---------- DATA FOR PROCESSING ----------

-- ==== Sys2Proof/Machine/Fire.lean ====
section
/-! DEFINITION. The firing rule and retirement (R115 to R121, R125, R439, Table 4.13): which descriptor fires,
what it reserves, the checks made at firing, and what its retirement does. -/

namespace Sys2Proof.Machine

/-! ## Conditions 1 to 7 of R115 -/

/-- The scoreboard places of a descriptor queue (R118): the four oldest descriptors that have not fired, each with its ring position, its
descriptor index and its 512 bits.  A descriptor keeps its ring entry until it fires (DESIGN CHOICE, log entry 111), so the places are a
view of the ring; the ring holds what the four places do not. -/
def scoreboard (t : Tile) (q : Nat) : List (Nat × Nat × Nat) :=
  if isDescQueue (qcfgOf t q) then ((visible (queueOf t q)).take 4).map fun x => (x.pos, x.idx, entryAt t q x.pos) else []

/-- The head of a descriptor queue, the only one that may fire: ring position, descriptor index, the 512 bits. -/
def headDesc (t : Tile) (q : Nat) : Option (Nat × Nat × Nat) := (scoreboard t q).head?

/-- Picks the places one input consumes (R112, R115 item 3), not among `used`. -/
def pickIns (t : Tile) (d i q : Nat) (used : List (Nat × Nat × Nat)) : Option (List (Nat × Nat × Nat)) :=
  let av := (avail (queueOf t q)).filter fun x => !used.any fun u => u.2.1 == q && u.2.2 == x.pos
  if dCanon d && i == 0 then
    (List.range (dParamK d)).foldl (fun acc k =>
      match acc with
      | none => none
      | some l =>
        match av.find? fun x => eSlot (entryAt t q x.pos) == k with
        | some x => some (l ++ [(i, q, x.pos)])
        | none => none) (some [])
  else
    match av with
    | x :: _ => some [(i, q, x.pos)]
    | [] => none

/-- The places a descriptor consumes, by input, when condition 3 holds. -/
def planIns (t : Tile) (d : Nat) : Option (List (Nat × Nat × Nat)) :=
  [0, 1, 2].foldl (fun acc i =>
    match acc, dIn d i with
    | none, _ => none
    | some l, none => some l
    | some l, some q => (pickIns t d i q l).map (l ++ ·)) (some [])

/-- Entries that a descriptor reserves in a queue: its output entry and its completion entry. -/
def needIn (t : Tile) (d q : Nat) : Nat := b2n (dOutEn d && dOut d == q) + b2n (dCompEn d && t.compQueue == q)

/-- Condition 4: room in OUT and in the completion queue. -/
def roomOk (t : Tile) (d : Nat) : Bool :=
  (!dOutEn d || decide (needIn t d (dOut d) ≤ freeCount t (dOut d))) &&
    (!dCompEn d || decide (needIn t d t.compQueue ≤ freeCount t t.compQueue))

/-- Condition 5. -/
def waitOk (t : Tile) (now d : Nat) : Bool :=
  !dWaitEn d || decide (dWaitThresh d ≤ objPrev (objOf t (dWaitObj d)) now)

/-- Unretired descriptors of a class. -/
def classCount (t : Tile) (c : Nat) : Nat := (t.fired.filter fun f => dClass f.desc == c).length

/-- Condition 6 (Table 4.13): the engine accepts, and fired no other descriptor in this cycle. -/
def engineOk (t : Tile) (now d : Nat) : Bool :=
  let c := dClass d
  let n := classCount t c
  (match c with
    | 0 => decide (n ≤ 1)
    | 1 => decide (n < 2)
    | 2 => decide (n < 16)
    | 3 => n == 0
    | 5 => decide (n < 16)
    | _ => true) && (sget 0 t.lastFire c != now + 1)

/-- The codebook half a descriptor names: a matrix descriptor with MX or CB12×8 weights, or a STORE_LOAD. -/
def namedHalf (d : Nat) : Option Nat :=
  if dClass d = 0 then
    (if fld d 154 4 = 0 ∨ fld d 154 4 = 1 ∨ fld d 154 4 = 7 then some (2 * fld d 292 1 + fld d 293 1) else none)
  else if dClass d = 2 ∧ dOp d = 7 then some (2 * fld d 254 1 + fld d 255 1)
  else none

/-- Condition 7 (R46). -/
def halfOk (t : Tile) (d : Nat) : Bool :=
  match namedHalf d with
  | none => true
  | some h => !t.fired.any fun f => namedHalf f.desc == some h && dClass f.desc != dClass d

/-- Condition 1: FENCE and END wait until every earlier descriptor of their queue has retired. -/
def fenceOk (t : Tile) (q d : Nat) : Bool :=
  !(dClass d == 6 && (dOp d == 4 || dOp d == 1)) || !t.fired.any fun f => f.q == q

/-- Whether the step of a tile's region runs (R16: nothing runs once it has drained); the firmware region's tiles always do. -/
def stepRuns (s : State) (t : Tile) : Bool :=
  match regionOf s t.region with
  | some g => g.mstate == .running
  | none => true

/-- Whether a tile's scheduler runs: not held in reset, fenced or clock-gated, and its region is not being
reset (Table 11.18 step 2). -/
def schedRuns (s : State) (t : Tile) : Bool :=
  !t.heldReset && !t.fenced && !t.clockGated && s.flt.state != 7 && s.flt.state != 8 &&
    (match regionOf s t.region with
      | some g => g.rstate != .resetting
      | none => true)

/-- What a descriptor that meets conditions 1 to 7 will consume. -/
structure FirePlan where
  pos : Nat
  idx : Nat
  d : Nat
  ins : List (Nat × Nat × Nat)
deriving DecidableEq, Repr

/-- Conditions 1 to 7 of R115 for the head of queue `q`. -/
def fireReady (s : State) (lt q : Nat) : Option FirePlan :=
  let t := tileOf s lt
  match headDesc t q with
  | none => none
  | some (pos, idx, d) =>
    if present s lt && schedRuns s t && stepRuns s t && !(queueOf t q).closed && dInstance d == tagOf t && fenceOk t q d && roomOk t d && waitOk t s.now d &&
        engineOk t s.now d && halfOk t d then
      (planIns t d).map fun ins => ⟨pos, idx, d, ins⟩
    else none

/-! ## The grant (R116, R440) -/

/-- Descriptor queues of a tile, ascending. -/
def descQueues (t : Tile) : List Nat := (List.range 64).filter fun q => isDescQueue (qcfgOf t q)

/-- What a plan takes from queue `x`: one element for each entry, with the slot that a gather input asks for (R112). -/
def demand (t : Tile) (x : Nat) (p : FirePlan) : List (Option Nat) :=
  (p.ins.filter fun i => i.2.1 == x).map fun i => if dCanon p.d && i.1 == 0 then some (eSlot (entryAt t x i.2.2)) else none

/-- Whether `a` and `b` want the last visible entries of queue `x`: the ready descriptors `all` together ask for more than there are, of
the queue or of one slot that both ask for. -/
def scarceIn (t : Tile) (all : List FirePlan) (a b : FirePlan) (x : Nat) : Bool :=
  let want := all.flatMap (demand t x)
  let av := avail (queueOf t x)
  let slotScarce := fun (k : Option Nat) =>
    k.isSome && (demand t x b).contains k && decide ((av.filter fun v => some (eSlot (entryAt t x v.pos)) == k).length < want.count k)
  demand t x a != [] && demand t x b != [] && (decide (av.length < want.length) || (demand t x a).any slotScarce)

/-- Whether `a` and `b` want the last free entries of queue `x`: the ready descriptors `all` together need more than there are. -/
def scarceOut (t : Tile) (all : List FirePlan) (a b : FirePlan) (x : Nat) : Bool :=
  decide (0 < needIn t a.d x) && decide (0 < needIn t b.d x) && decide (freeCount t x < (all.map fun p => needIn t p.d x).sum)

/-- Whether two of the ready descriptors `all` contend for the entries of queue `x` (R116). -/
def contendQueue (t : Tile) (all : List FirePlan) (a b : FirePlan) (x : Nat) : Bool := scarceIn t all a b x || scarceOut t all a b x

/-- Whether two ready descriptors name one codebook half, one to load it and one to read it (R46). -/
def contendHalf (a b : FirePlan) : Bool :=
  (namedHalf a.d).isSome && namedHalf a.d == namedHalf b.d && dClass a.d != dClass b.d

/-- The queues that a plan takes entries from or gives entries to, ascending. -/
def planQueues (t : Tile) (p : FirePlan) : List Nat :=
  (List.range 64).filter fun x => (p.ins.any fun i => i.2.1 == x) || decide (0 < needIn t p.d x)

/-- The arbitration points at which two ready descriptors contend (R116, R440): point c is the engine of class c, point 16 + x is
queue x, point 80 is a codebook half.  Of several the first decides (DESIGN CHOICE, log entry 112). -/
def contendPoints (t : Tile) (all : List FirePlan) (a b : FirePlan) : List Nat :=
  (if dClass a.d == dClass b.d then [dClass a.d] else []) ++
    ((planQueues t a).filter (contendQueue t all a b)).map (16 + ·) ++ (if contendHalf a b then [80] else [])

/-- Place of a queue in the circular order of an arbitration point, which is of the tile's descriptor queues (R440); a half keeps the
issue order, the lower queue first (Table 2.10). -/
def rotPlace (t : Tile) (point q : Nat) : Nat :=
  let n := (descQueues t).length
  ((descQueues t).idxOf q + n - sget 0 t.rotEngine point % n) % n

/-- The descriptor queues whose heads meet conditions 1 to 7, with what each will consume. -/
def readyPlans (s : State) (lt : Nat) : List (Nat × FirePlan) :=
  (descQueues (tileOf s lt)).filterMap fun q => (fireReady s lt q).map fun p => (q, p)

/-- Other ready queues that contend with `q`, each with the points at which it does. -/
def contenders (s : State) (lt q : Nat) (p : FirePlan) : List (Nat × List Nat) :=
  let all := readyPlans s lt
  (all.filter fun x => x.1 != q).filterMap fun x =>
    let pts := contendPoints (tileOf s lt) (all.map (·.2)) p x.2
    if pts = [] then none else some (x.1, pts)

/-- Condition 8 against each contender: the older goes first, of equals the first in the rotation of the point that decides. -/
def winsAll (s : State) (lt q : Nat) (p : FirePlan) : Bool :=
  let t := tileOf s lt
  (contenders s lt q p).all fun x =>
    decide ((queueOf t x.1).age < (queueOf t q).age) ||
      ((queueOf t x.1).age == (queueOf t q).age && decide (rotPlace t (x.2.headD 0) q < rotPlace t (x.2.headD 0) x.1))

/-- Condition 8.  Where the rotations of different points leave no descriptor before all its contenders, the oldest of the lowest queue
number goes (DESIGN CHOICE, log entry 112). -/
def granted (s : State) (lt q : Nat) (p : FirePlan) : Bool :=
  let t := tileOf s lt
  winsAll s lt q p ||
    (((contenders s lt q p).all fun x =>
        decide ((queueOf t x.1).age < (queueOf t q).age) || ((queueOf t x.1).age == (queueOf t q).age && decide (q < x.1))) &&
      (descQueues t).all fun q2 => (fireReady s lt q2).all fun p2 => !winsAll s lt q2 p2)

/-- Cycles for which each head has met its conditions, one tick later. -/
def ageQueues (s : State) (lt : Nat) : State :=
  let t := tileOf s lt
  let qs := descQueues t
  let t1 := qs.foldl (fun t2 q => updQueue t2 q fun v =>
    { v with age := if (fireReady s lt q).isSome then v.age + 1 else 0 }) t
  setTile s lt t1

/-! ## Firing -/

/-- What a firing descriptor knows: its tile and queue, index, number, bits, and the consumed entries by input. -/
structure FireCtx where
  lt : Nat
  q : Nat
  idx : Nat
  fid : Nat
  d : Nat
  ents : List (Nat × Nat)
deriving DecidableEq, Repr

/-- What an op did at once: the state, its status and detail, its output address and bytes, its arithmetic
status, its parts, those that failed and those still open with the number of their transfers. -/
structure FireRes where
  s : State
  status : Nat
  detail : Nat
  outAddr : Nat
  bytes : Nat
  arith : Nat
  parts : Nat
  partFail : List Nat
  openParts : List (Nat × Nat)
deriving DecidableEq, Repr

/-- An op that finished at once with status OK. -/
def resOk (s : State) (outAddr bytes : Nat) : FireRes := ⟨s, stOk, 0, outAddr, bytes, 0, 1, [], []⟩

/-- Entries consumed from input `i`, in order. -/
def FireCtx.inputs (c : FireCtx) (i : Nat) : List Nat := (c.ents.filter fun e => e.1 == i).map (·.2)

/-- The address field with the OFFSET that input `i` adds (R109); input 0 of a CANON descriptor adds none. -/
def FireCtx.addr (c : FireCtx) (a i : Nat) : Nat :=
  a + (if dCanon c.d && i == 0 then 0 else inOffset c.d c.ents i)

/-- Whether a tile belongs to a tenant region. -/
def tenantTile (t : Tile) : Bool := decide (t.region < 16)

/-- Check of the target of an ARRIVE or RESET (R125): FIRMWARE object, tile outside the region, absent tile. -/
def targetChecks (s : State) (lt : Nat) (remote : Bool) (tlt obj : Nat) : List Nat :=
  let t := tileOf s lt
  let own := regionOf s t.region
  let outside := remote && (match own with | some g => !inRect g tlt | none => !ltOk tlt)
  let tgt := if remote then tlt else lt
  chk (tenantTile t && (objCfgOf (tileOf s tgt) obj).firmware) stClassProtect ++
    chk outside stRegionBound ++ chk (remote && !outside && s.absent.contains tlt) stSendFail

/-- Checks of a descriptor's own ARRIVE (R125). -/
def arriveChecks (s : State) (c : FireCtx) : List Nat :=
  if dArriveEn c.d then targetChecks s c.lt (dArriveRemote c.d) (dArriveLt c.d) (dArriveObj c.d) else []

/-- Marks the step of a tile's region failed by a descriptor status; its STEP_FAIL names the tile, the queue and the index (R120). -/
def failDesc (s : State) (lt st q idx : Nat) : State := failStep s (tileOf s lt).region st (some (lt, q, idx))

----------

WHAT THE TASK ASKS
Of the entries above, transcribe exactly those lines that fall between the line containing "a + (if dCanon" and the line containing "absent tile. -/", together with those two lines.

RESPONSE TO THE EXERCISE
  a + (if dCanon c.d && i == 0 then 0 else inOffset c.d c.ents i)

/-- Whether a tile belongs to a tenant region. -/
def tenantTile (t : Tile) : Bool := decide (t.region < 16)

/-- Check of the target of an ARRIVE or RESET (R125): FIRMWARE object, tile outside the region, absent tile. -/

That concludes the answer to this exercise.